(Collected data entries)

/-- A ticket that can fail is used: RESULT and the ticket 0 of an immediate opcode take none. -/
theorem dispatch_accepted {s : State} {kindOf : Request → OpKind} {q : Request} {k : Session} {role : Nat}
    {kd : OpKind} (body : Body) (hop : opcodeInfo q.opcode = some (role, kd)) (hrole : role ≤ q.role)
    (hmode : (s.farrier && !farrierOpcode q.opcode) = false)
    (hticket : ticketFailure k q.opcode q.ticket (kindOf q) = none) :
    s.dispatch body kindOf q (some k) =
      (let keeps := decide (q.ticket ≠ 0) && decide (q.opcode ≠ 0x03)
       let s := if keeps then s.modifySession q.session (fun k => k.putTicket ⟨q.ticket, none, false⟩) else s
       match body q s with
       | (.later, s) => (fail stPending, s)
       | (.done r, s) =>
         (r, if keeps then
               s.modifySession q.session (fun k => k.putTicket ⟨q.ticket, some (s.now, r), true⟩)
             else s)) := by
  have hmode' : ¬ (s.farrier = true ∧ (!farrierOpcode q.opcode) = true) := by
    intro h; rw [h.1, h.2] at hmode; cases hmode
  have hrole' : ¬ (q.role ≠ 0xFF ∧ q.role < role) := by omega
  unfold State.dispatch
  simp only [hop, hmode', hrole', if_false, Option.bind_some, hticket] <;> rfl

theorem farrier_of_power {s u : State} (h : u.power = s.power) : u.farrier = s.farrier := by
  simp [State.farrier, h]

@[simp] theorem dropPacket_pending (s : State) (tr : Transport) : (s.dropPacket tr).pending = s.pending := by cases tr <;> rfl
@[simp] theorem dropPacket_now (s : State) (tr : Transport) : (s.dropPacket tr).now = s.now := by cases tr <;> rfl
@[simp] theorem dropPacket_tickBase (s : State) (tr : Transport) : (s.dropPacket tr).tickBase = s.tickBase := by cases tr <;> rfl
@[simp] theorem dropPacket_tcxoStopped (s : State) (tr : Transport) : (s.dropPacket tr).tcxoStopped = s.tcxoStopped := by cases tr <;> rfl
@[simp] theorem dropPacket_spineLocked (s : State) (tr : Transport) : (s.dropPacket tr).spineLocked = s.spineLocked := by cases tr <;> rfl
@[simp] theorem dropPacket_unlockedAt (s : State) (tr : Transport) : (s.dropPacket tr).unlockedAt = s.unlockedAt := by cases tr <;> rfl
@[simp] theorem dropPacket_coldAt (s : State) (tr : Transport) : (s.dropPacket tr).coldAt = s.coldAt := by cases tr <;> rfl
@[simp] theorem dropPacket_draws (s : State) (tr : Transport) : (s.dropPacket tr).draws = s.draws := by cases tr <;> rfl
@[simp] theorem dropPacket_marked (s : State) (tr : Transport) : (s.dropPacket tr).marked = s.marked := by cases tr <;> rfl
@[simp] theorem dropPacket_drive (s : State) (tr : Transport) : (s.dropPacket tr).drive = s.drive := by cases tr <;> rfl
@[simp] theorem dropPacket_diag (s : State) (tr : Transport) : (s.dropPacket tr).diag = s.diag := by cases tr <;> rfl
@[simp] theorem dropPacket_colour (s : State) (tr : Transport) : (s.dropPacket tr).colour = s.colour := by cases tr <;> rfl
@[simp] theorem dropPacket_harness (s : State) (tr : Transport) : (s.dropPacket tr).harness = s.harness := by cases tr <;> rfl
@[simp] theorem dropPacket_presence (s : State) (tr : Transport) : (s.dropPacket tr).presence = s.presence := by cases tr <;> rfl
@[simp] theorem dropPacket_prog (s : State) (tr : Transport) : (s.dropPacket tr).prog = s.prog := by cases tr <;> rfl
@[simp] theorem dropPacket_net (s : State) (tr : Transport) : (s.dropPacket tr).net = s.net := by cases tr <;> rfl
@[simp] theorem dropPacket_time (s : State) (tr : Transport) : (s.dropPacket tr).time = s.time := by cases tr <;> rfl
@[simp] theorem dropPacket_relay (s : State) (tr : Transport) : (s.dropPacket tr).relay = s.relay := by cases tr <;> rfl
@[simp] theorem dropPacket_storage (s : State) (tr : Transport) : (s.dropPacket tr).storage = s.storage := by cases tr <;> rfl
@[simp] theorem dropPacket_sense (s : State) (tr : Transport) : (s.dropPacket tr).sense = s.sense := by cases tr <;> rfl
@[simp] theorem dropPacket_waybill (s : State) (tr : Transport) : (s.dropPacket tr).waybill = s.waybill := by cases tr <;> rfl
@[simp] theorem dropPacket_vault (s : State) (tr : Transport) : (s.dropPacket tr).vault = s.vault := by cases tr <;> rfl
@[simp] theorem dropPacket_update (s : State) (tr : Transport) : (s.dropPacket tr).update = s.update := by cases tr <;> rfl
@[simp] theorem dropPacket_tandem (s : State) (tr : Transport) : (s.dropPacket tr).tandem = s.tandem := by cases tr <;> rfl
@[simp] theorem dropPacket_power (s : State) (tr : Transport) : (s.dropPacket tr).power = s.power := by cases tr <;> rfl
@[simp] theorem dropPacket_test (s : State) (tr : Transport) : (s.dropPacket tr).test = s.test := by cases tr <;> rfl
@[simp] theorem dropPacket_params (s : State) (tr : Transport) : (s.dropPacket tr).params = s.params := by cases tr <;> rfl

@[simp] theorem modifySession_pending (s : State) (i : Nat) (g : Session → Session) : (s.modifySession i g).pending = s.pending := rfl
@[simp] theorem modifySession_now (s : State) (i : Nat) (g : Session → Session) : (s.modifySession i g).now = s.now := rfl
@[simp] theorem modifySession_tickBase (s : State) (i : Nat) (g : Session → Session) : (s.modifySession i g).tickBase = s.tickBase := rfl
@[simp] theorem modifySession_tcxoStopped (s : State) (i : Nat) (g : Session → Session) : (s.modifySession i g).tcxoStopped = s.tcxoStopped := rfl
@[simp] theorem modifySession_spineLocked (s : State) (i : Nat) (g : Session → Session) : (s.modifySession i g).spineLocked = s.spineLocked := rfl
@[simp] theorem modifySession_unlockedAt (s : State) (i : Nat) (g : Session → Session) : (s.modifySession i g).unlockedAt = s.unlockedAt := rfl
@[simp] theorem modifySession_coldAt (s : State) (i : Nat) (g : Session → Session) : (s.modifySession i g).coldAt = s.coldAt := rfl
@[simp] theorem modifySession_draws (s : State) (i : Nat) (g : Session → Session) : (s.modifySession i g).draws = s.draws := rfl
@[simp] theorem modifySession_marked (s : State) (i : Nat) (g : Session → Session) : (s.modifySession i g).marked = s.marked := rfl
@[simp] theorem modifySession_drive (s : State) (i : Nat) (g : Session → Session) : (s.modifySession i g).drive = s.drive := rfl
@[simp] theorem modifySession_diag (s : State) (i : Nat) (g : Session → Session) : (s.modifySession i g).diag = s.diag := rfl
@[simp] theorem modifySession_colour (s : State) (i : Nat) (g : Session → Session) : (s.modifySession i g).colour = s.colour := rfl
@[simp] theorem modifySession_harness (s : State) (i : Nat) (g : Session → Session) : (s.modifySession i g).harness = s.harness := rfl
@[simp] theorem modifySession_presence (s : State) (i : Nat) (g : Session → Session) : (s.modifySession i g).presence = s.presence := rfl
@[simp] theorem modifySession_prog (s : State) (i : Nat) (g : Session → Session) : (s.modifySession i g).prog = s.prog := rfl
@[simp] theorem modifySession_net (s : State) (i : Nat) (g : Session → Session) : (s.modifySession i g).net = s.net := rfl
@[simp] theorem modifySession_time (s : State) (i : Nat) (g : Session → Session) : (s.modifySession i g).time = s.time := rfl
@[simp] theorem modifySession_relay (s : State) (i : Nat) (g : Session → Session) : (s.modifySession i g).relay = s.relay := rfl
@[simp] theorem modifySession_storage (s : State) (i : Nat) (g : Session → Session) : (s.modifySession i g).storage = s.storage := rfl
@[simp] theorem modifySession_sense (s : State) (i : Nat) (g : Session → Session) : (s.modifySession i g).sense = s.sense := rfl
@[simp] theorem modifySession_waybill (s : State) (i : Nat) (g : Session → Session) : (s.modifySession i g).waybill = s.waybill := rfl
@[simp] theorem modifySession_vault (s : State) (i : Nat) (g : Session → Session) : (s.modifySession i g).vault = s.vault := rfl
@[simp] theorem modifySession_update (s : State) (i : Nat) (g : Session → Session) : (s.modifySession i g).update = s.update := rfl
@[simp] theorem modifySession_tandem (s : State) (i : Nat) (g : Session → Session) : (s.modifySession i g).tandem = s.tandem := rfl
@[simp] theorem modifySession_power (s : State) (i : Nat) (g : Session → Session) : (s.modifySession i g).power = s.power := rfl
@[simp] theorem modifySession_test (s : State) (i : Nat) (g : Session → Session) : (s.modifySession i g).test = s.test := rfl
@[simp] theorem modifySession_params (s : State) (i : Nat) (g : Session → Session) : (s.modifySession i g).params = s.params := rfl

## AIM OF THE EXERCISE:
Show all lines in the entries above where the string "body" appears.

## FINAL ANSWER:
    {kd : OpKind} (body : Body) (hop : opcodeInfo q.opcode = some (role, kd)) (hrole : role ≤ q.role)
    s.dispatch body kindOf q (some k) =
       match body q s with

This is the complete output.